# EXERCISE DETAILS
Which lines below fall between the one containing "it falls (R321, R350). -/" and the one containing "def execRelock (fn"? Repeat them exactly, counting both of those lines, and add nothing else.

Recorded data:
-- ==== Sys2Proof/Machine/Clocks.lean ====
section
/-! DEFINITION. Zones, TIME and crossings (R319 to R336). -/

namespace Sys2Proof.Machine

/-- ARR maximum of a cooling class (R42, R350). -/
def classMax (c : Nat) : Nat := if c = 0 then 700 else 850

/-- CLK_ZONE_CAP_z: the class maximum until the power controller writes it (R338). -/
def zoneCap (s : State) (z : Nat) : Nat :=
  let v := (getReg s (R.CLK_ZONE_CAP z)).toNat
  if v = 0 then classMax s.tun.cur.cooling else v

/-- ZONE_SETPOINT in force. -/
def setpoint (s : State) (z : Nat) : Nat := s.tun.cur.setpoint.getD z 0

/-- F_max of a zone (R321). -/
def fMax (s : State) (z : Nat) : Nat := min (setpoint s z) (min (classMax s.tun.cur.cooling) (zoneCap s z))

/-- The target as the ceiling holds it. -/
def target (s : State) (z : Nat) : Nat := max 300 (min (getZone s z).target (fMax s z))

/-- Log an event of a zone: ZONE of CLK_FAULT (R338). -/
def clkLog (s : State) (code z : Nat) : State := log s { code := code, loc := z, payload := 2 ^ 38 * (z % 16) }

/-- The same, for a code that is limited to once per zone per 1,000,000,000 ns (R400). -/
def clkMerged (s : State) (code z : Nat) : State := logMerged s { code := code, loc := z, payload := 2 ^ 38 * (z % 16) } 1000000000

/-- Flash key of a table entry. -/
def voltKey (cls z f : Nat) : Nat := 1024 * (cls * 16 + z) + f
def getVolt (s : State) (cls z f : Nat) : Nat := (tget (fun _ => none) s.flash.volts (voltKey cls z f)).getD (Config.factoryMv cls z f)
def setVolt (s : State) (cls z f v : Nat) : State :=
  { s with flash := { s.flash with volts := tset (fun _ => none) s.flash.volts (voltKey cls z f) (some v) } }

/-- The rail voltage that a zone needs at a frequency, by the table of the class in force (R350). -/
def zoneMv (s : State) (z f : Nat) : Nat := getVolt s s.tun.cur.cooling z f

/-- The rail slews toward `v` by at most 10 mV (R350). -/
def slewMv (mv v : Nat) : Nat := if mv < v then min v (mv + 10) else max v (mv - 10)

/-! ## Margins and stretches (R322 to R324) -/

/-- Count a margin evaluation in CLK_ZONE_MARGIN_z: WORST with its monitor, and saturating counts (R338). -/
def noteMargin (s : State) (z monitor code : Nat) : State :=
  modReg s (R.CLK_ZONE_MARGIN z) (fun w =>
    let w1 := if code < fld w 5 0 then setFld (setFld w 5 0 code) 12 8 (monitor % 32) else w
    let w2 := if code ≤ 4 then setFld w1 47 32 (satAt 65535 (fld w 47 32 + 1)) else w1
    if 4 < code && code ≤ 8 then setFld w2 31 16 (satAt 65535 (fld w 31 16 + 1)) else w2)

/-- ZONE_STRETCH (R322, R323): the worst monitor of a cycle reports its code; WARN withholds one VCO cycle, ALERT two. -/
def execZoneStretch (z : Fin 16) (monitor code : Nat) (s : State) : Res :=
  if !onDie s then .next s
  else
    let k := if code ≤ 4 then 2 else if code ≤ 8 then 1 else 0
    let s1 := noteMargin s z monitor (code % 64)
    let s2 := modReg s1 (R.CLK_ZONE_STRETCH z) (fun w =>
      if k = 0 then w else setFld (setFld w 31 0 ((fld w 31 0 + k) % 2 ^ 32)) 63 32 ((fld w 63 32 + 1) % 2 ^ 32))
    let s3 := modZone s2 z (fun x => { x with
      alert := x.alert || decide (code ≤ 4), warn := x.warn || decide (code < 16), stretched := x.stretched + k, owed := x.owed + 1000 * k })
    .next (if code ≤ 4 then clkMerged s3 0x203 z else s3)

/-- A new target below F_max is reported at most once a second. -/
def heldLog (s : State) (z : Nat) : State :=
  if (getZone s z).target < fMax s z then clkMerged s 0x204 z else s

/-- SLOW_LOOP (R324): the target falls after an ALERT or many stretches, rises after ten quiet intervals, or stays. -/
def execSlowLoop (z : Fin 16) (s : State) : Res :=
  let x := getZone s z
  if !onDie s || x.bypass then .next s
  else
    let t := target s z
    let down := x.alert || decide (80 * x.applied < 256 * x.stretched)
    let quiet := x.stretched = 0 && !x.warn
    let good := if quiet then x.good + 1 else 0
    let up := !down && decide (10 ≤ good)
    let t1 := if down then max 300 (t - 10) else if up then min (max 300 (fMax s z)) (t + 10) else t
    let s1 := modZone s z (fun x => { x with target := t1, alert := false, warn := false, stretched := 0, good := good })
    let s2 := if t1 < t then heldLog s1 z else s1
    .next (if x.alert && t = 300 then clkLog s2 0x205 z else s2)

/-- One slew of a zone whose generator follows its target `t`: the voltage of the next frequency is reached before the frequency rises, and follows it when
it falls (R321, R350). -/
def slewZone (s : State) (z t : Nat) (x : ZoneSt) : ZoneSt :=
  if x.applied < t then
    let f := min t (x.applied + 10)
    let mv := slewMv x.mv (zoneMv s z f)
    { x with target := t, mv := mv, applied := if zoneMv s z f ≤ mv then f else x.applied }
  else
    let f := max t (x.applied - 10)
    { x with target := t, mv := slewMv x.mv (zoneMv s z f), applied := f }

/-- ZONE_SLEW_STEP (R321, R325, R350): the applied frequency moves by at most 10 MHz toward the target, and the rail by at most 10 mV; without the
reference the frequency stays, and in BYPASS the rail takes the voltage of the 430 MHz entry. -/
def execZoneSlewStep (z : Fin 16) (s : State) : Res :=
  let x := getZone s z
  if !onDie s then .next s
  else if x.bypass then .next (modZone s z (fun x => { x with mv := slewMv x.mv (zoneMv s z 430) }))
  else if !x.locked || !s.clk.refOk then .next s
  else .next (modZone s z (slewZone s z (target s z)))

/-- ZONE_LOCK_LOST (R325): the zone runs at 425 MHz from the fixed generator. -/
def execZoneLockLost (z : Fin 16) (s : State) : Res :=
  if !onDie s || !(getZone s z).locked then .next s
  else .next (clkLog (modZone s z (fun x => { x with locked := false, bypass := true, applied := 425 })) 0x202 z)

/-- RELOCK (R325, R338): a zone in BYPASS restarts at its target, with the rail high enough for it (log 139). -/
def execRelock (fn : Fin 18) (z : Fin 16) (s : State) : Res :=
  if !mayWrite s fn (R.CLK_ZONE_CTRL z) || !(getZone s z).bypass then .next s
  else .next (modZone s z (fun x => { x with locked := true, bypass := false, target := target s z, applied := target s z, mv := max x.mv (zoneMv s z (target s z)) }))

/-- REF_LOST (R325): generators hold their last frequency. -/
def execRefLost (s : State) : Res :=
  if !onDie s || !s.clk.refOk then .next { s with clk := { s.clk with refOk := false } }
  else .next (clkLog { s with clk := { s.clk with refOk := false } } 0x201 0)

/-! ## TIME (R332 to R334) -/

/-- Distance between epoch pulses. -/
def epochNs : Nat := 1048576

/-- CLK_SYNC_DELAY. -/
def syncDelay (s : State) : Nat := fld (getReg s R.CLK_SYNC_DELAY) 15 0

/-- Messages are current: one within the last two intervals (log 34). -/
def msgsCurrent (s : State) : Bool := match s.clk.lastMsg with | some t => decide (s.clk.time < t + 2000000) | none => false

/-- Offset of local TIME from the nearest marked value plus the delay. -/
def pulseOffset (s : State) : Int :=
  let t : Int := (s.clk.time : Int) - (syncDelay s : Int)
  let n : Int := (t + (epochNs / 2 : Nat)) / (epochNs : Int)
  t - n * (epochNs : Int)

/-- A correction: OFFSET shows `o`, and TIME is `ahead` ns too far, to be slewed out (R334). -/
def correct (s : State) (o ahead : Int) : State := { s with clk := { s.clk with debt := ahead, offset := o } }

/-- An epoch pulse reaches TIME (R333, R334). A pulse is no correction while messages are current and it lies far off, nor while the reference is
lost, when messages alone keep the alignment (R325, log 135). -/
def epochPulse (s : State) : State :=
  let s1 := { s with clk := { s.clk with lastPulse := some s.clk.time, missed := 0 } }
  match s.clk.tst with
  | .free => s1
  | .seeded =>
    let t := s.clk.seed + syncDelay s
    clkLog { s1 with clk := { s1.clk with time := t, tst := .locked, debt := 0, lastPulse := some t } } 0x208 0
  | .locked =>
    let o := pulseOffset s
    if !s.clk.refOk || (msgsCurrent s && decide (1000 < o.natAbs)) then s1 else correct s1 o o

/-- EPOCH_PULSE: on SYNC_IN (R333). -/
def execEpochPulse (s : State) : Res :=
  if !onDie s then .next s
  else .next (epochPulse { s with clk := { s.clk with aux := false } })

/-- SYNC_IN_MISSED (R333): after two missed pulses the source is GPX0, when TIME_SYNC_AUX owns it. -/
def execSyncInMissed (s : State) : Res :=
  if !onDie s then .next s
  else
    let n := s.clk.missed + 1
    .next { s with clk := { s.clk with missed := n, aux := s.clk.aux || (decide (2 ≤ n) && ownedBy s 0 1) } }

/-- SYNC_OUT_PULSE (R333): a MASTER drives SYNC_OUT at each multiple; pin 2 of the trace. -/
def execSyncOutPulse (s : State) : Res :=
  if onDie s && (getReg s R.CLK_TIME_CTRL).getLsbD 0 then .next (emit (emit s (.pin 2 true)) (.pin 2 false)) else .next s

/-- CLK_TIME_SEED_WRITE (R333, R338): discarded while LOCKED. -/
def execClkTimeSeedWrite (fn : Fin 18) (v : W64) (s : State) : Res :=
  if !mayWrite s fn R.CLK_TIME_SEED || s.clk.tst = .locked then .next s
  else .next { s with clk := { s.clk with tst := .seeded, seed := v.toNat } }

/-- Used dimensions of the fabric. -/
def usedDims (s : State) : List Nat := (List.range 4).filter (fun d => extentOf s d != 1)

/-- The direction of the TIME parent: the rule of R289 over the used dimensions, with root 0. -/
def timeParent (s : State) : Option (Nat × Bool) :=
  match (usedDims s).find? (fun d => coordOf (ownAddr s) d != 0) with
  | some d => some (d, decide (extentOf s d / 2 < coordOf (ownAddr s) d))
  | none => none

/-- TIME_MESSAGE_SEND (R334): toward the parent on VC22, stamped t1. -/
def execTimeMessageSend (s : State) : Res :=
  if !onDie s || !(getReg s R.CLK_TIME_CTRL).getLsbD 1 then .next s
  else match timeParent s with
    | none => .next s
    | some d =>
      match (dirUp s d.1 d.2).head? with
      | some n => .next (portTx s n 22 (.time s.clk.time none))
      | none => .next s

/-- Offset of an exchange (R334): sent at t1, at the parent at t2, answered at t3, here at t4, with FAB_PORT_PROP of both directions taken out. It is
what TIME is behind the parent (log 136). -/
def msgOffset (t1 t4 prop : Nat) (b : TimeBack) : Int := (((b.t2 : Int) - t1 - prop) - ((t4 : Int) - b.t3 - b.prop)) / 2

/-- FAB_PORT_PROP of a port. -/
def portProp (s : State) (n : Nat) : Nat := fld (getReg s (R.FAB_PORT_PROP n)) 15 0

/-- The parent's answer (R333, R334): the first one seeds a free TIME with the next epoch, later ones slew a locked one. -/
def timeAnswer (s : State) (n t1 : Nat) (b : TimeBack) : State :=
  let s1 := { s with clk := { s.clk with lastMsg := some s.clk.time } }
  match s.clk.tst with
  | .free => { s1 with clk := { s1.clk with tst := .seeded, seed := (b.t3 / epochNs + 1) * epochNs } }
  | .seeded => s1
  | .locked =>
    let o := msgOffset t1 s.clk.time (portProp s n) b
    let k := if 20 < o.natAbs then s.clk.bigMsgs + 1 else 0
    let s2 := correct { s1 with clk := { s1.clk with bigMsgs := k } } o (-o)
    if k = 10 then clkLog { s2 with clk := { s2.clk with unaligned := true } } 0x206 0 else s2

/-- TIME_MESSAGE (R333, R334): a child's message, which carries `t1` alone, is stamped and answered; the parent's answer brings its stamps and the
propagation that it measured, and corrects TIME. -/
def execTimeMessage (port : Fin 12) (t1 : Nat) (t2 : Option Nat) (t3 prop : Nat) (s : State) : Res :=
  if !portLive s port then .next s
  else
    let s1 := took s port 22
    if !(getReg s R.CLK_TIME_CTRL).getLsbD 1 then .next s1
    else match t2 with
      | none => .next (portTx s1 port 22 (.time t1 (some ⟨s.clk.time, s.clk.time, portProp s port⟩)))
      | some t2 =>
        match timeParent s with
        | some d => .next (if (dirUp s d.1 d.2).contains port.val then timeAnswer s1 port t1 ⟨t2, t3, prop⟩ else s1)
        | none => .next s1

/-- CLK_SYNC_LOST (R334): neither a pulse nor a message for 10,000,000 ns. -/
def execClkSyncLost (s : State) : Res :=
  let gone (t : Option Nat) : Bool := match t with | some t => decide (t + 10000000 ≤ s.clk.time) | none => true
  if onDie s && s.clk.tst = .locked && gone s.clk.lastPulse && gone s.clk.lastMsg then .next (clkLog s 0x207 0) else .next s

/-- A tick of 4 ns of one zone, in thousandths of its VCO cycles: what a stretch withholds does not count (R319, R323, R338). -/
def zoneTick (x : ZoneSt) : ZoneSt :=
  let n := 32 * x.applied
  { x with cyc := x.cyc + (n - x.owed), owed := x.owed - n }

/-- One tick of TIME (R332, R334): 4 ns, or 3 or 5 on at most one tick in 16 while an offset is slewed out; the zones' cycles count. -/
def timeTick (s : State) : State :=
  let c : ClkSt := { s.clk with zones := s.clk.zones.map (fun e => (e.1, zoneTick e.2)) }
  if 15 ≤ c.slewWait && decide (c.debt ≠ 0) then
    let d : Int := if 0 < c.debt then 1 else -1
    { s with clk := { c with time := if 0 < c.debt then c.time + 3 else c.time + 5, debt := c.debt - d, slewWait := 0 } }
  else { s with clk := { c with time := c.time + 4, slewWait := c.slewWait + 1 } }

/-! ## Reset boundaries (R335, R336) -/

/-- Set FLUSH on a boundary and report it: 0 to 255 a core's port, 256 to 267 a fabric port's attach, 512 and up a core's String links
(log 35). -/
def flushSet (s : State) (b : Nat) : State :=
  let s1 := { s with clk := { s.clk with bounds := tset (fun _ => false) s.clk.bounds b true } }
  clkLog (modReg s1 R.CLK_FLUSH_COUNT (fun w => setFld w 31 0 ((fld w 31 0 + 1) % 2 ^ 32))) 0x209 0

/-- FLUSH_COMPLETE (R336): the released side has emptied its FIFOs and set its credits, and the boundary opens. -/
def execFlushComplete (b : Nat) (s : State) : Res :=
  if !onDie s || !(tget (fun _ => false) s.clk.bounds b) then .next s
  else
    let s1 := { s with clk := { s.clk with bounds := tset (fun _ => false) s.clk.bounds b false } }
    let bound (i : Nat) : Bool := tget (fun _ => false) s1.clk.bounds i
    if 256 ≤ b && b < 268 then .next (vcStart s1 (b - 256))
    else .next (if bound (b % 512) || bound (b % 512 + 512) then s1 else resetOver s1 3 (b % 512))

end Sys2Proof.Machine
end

# RESPONSE BELOW
it falls (R321, R350). -/
def slewZone (s : State) (z t : Nat) (x : ZoneSt) : ZoneSt :=
  if x.applied < t then
    let f := min t (x.applied + 10)
    let mv := slewMv x.mv (zoneMv s z f)
    { x with target := t, mv := mv, applied := if zoneMv s z f ≤ mv then f else x.applied }
  else
    let f := max t (x.applied - 10)
    { x with target := t, mv := slewMv x.mv (zoneMv s z f), applied := f }

/-- ZONE_SLEW_STEP (R321, R325, R350): the applied frequency moves by at most 10 MHz toward the target, and the rail by at most 10 mV; without the
reference the frequency stays, and in BYPASS the rail takes the voltage of the 430 MHz entry. -/
def execZoneSlewStep (z : Fin 16) (s : State) : Res :=
  let x := getZone s z
  if !onDie s then .next s
  else if x.bypass then .next (modZone s z (fun x => { x with mv := slewMv x.mv (zoneMv s z 430) }))
  else if !x.locked || !s.clk.refOk then .next s
  else .next (modZone s z (slewZone s z (target s z)))

/-- ZONE_LOCK_LOST (R325): the zone runs at 425 MHz from the fixed generator. -/
def execZoneLockLost (z : Fin 16) (s : State) : Res :=
  if !onDie s || !(getZone s z).locked then .next s
  else .next (clkLog (modZone s z (fun x => { x with locked := false, bypass := true, applied := 425 })) 0x202 z)

/-- RELOCK (R325, R338): a zone in BYPASS restarts at its target, with the rail high enough for it (log 139). -/
def execRelock (fn : Fin 18) (z : Fin 16) (s : State) : Res :=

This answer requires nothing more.